**Your objective:**
Go to the line containing "14, PRESUMED). -/" in the records below and print it and every following line exactly, on through the line containing "registers agree (R24 to R31). -/", then stop.
Data supplied section start
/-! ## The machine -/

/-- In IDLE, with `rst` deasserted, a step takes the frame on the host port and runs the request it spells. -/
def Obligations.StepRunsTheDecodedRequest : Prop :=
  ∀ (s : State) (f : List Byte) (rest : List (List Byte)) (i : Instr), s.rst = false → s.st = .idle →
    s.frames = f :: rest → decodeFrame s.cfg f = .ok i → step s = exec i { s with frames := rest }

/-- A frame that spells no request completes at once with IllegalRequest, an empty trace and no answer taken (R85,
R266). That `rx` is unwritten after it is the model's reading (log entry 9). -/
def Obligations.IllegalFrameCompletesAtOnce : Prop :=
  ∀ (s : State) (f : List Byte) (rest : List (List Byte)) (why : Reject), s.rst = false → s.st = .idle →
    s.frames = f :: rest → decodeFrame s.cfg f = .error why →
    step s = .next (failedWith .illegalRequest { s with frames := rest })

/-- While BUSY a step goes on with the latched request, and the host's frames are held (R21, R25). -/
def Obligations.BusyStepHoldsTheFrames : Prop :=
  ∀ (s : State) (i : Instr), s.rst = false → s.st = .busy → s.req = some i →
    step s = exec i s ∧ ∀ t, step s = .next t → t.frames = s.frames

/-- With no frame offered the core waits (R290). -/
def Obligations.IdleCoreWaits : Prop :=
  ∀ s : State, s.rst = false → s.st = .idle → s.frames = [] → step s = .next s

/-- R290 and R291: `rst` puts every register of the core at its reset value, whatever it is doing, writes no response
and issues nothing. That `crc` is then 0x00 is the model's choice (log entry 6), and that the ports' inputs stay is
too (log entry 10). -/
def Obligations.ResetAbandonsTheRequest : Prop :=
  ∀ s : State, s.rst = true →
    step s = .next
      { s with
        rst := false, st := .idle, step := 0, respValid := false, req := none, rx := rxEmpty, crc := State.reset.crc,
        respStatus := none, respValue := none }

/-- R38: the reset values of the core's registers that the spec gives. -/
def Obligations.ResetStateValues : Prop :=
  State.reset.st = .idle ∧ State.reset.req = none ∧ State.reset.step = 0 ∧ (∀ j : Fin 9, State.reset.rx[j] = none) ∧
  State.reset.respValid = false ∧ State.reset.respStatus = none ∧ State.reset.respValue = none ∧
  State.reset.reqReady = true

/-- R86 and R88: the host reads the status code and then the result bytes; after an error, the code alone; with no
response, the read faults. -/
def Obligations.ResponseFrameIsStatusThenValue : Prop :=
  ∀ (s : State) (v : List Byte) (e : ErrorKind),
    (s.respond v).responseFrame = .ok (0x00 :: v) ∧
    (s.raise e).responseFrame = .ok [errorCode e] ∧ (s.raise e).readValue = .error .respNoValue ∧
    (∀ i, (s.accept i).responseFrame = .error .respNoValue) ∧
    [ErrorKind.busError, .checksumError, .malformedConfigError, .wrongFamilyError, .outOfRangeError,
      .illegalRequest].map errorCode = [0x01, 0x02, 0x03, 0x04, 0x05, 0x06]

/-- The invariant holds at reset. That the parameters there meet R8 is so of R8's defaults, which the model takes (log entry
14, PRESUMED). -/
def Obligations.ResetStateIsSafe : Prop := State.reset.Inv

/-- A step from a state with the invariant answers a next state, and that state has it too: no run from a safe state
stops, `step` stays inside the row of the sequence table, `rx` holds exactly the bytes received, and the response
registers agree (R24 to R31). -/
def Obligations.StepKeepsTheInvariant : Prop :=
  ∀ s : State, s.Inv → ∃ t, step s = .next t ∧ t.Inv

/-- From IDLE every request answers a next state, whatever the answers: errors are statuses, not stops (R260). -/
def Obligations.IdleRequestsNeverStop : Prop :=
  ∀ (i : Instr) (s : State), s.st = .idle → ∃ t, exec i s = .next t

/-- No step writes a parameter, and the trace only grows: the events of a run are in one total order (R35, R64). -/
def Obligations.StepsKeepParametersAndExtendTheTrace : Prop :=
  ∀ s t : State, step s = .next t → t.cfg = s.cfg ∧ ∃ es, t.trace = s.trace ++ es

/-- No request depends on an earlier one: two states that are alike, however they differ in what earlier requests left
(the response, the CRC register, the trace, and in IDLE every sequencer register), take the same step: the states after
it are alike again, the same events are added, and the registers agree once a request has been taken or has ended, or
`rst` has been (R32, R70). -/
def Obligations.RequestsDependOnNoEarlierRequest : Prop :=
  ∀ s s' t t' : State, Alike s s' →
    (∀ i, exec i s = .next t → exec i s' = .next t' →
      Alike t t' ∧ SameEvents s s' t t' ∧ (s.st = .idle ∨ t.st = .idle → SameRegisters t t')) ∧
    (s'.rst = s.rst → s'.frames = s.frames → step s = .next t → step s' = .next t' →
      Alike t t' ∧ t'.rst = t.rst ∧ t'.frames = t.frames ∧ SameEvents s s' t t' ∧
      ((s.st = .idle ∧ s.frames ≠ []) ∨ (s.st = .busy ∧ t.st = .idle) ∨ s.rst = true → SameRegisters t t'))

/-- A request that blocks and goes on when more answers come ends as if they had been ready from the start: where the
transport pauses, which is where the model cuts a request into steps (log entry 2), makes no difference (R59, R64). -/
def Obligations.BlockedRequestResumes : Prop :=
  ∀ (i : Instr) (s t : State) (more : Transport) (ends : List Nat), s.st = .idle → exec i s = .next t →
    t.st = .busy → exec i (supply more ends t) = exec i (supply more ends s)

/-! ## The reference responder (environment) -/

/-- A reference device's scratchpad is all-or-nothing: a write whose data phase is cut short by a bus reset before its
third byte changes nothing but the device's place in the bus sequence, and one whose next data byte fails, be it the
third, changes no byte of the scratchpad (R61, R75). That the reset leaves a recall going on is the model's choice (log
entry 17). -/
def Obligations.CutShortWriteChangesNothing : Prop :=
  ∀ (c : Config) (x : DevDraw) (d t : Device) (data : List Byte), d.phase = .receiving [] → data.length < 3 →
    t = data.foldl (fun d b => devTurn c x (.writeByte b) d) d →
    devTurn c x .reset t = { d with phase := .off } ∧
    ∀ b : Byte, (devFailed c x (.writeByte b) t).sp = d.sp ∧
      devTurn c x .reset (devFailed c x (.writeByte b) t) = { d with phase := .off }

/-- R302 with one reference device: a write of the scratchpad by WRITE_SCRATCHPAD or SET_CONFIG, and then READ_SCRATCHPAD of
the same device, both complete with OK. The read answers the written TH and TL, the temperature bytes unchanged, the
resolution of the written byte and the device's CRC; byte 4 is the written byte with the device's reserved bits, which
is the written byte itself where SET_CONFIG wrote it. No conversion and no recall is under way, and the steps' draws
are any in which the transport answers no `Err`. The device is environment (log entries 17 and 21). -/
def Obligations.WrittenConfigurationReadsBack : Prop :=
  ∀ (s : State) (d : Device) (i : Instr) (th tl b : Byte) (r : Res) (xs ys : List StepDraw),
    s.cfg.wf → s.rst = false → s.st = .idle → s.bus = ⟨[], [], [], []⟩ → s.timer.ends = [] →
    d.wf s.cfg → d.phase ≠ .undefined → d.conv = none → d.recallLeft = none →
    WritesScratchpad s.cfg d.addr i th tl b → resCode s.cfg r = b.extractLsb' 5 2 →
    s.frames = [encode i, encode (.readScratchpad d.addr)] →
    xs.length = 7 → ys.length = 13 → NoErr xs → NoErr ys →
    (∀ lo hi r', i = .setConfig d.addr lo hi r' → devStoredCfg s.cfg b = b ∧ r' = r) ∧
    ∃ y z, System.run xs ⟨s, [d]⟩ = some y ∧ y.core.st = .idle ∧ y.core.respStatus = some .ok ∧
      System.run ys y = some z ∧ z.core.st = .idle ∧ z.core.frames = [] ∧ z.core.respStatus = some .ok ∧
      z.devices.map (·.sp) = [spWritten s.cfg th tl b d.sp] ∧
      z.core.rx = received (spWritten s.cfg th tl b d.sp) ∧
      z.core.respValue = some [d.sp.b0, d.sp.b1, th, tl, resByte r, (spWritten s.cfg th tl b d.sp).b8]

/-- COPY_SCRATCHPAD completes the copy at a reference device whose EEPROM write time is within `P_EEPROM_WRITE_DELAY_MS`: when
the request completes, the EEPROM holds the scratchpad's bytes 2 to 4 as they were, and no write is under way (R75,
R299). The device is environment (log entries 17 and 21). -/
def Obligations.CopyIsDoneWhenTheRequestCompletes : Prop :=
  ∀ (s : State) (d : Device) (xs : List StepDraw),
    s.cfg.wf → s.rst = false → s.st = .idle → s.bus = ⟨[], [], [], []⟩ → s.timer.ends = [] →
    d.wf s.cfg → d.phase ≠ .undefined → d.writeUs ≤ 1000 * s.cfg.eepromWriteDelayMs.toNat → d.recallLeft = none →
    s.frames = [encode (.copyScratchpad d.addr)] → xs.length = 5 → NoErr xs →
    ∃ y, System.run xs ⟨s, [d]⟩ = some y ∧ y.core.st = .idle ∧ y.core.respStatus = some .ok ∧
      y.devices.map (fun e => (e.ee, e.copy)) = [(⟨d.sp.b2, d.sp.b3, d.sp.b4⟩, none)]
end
Data supplied section end
**Task solution:**
14, PRESUMED). -/
def Obligations.ResetStateIsSafe : Prop := State.reset.Inv

/-- A step from a state with the invariant answers a next state, and that state has it too: no run from a safe state
stops, `step` stays inside the row of the sequence table, `rx` holds exactly the bytes received, and the response
registers agree (R24 to R31). -/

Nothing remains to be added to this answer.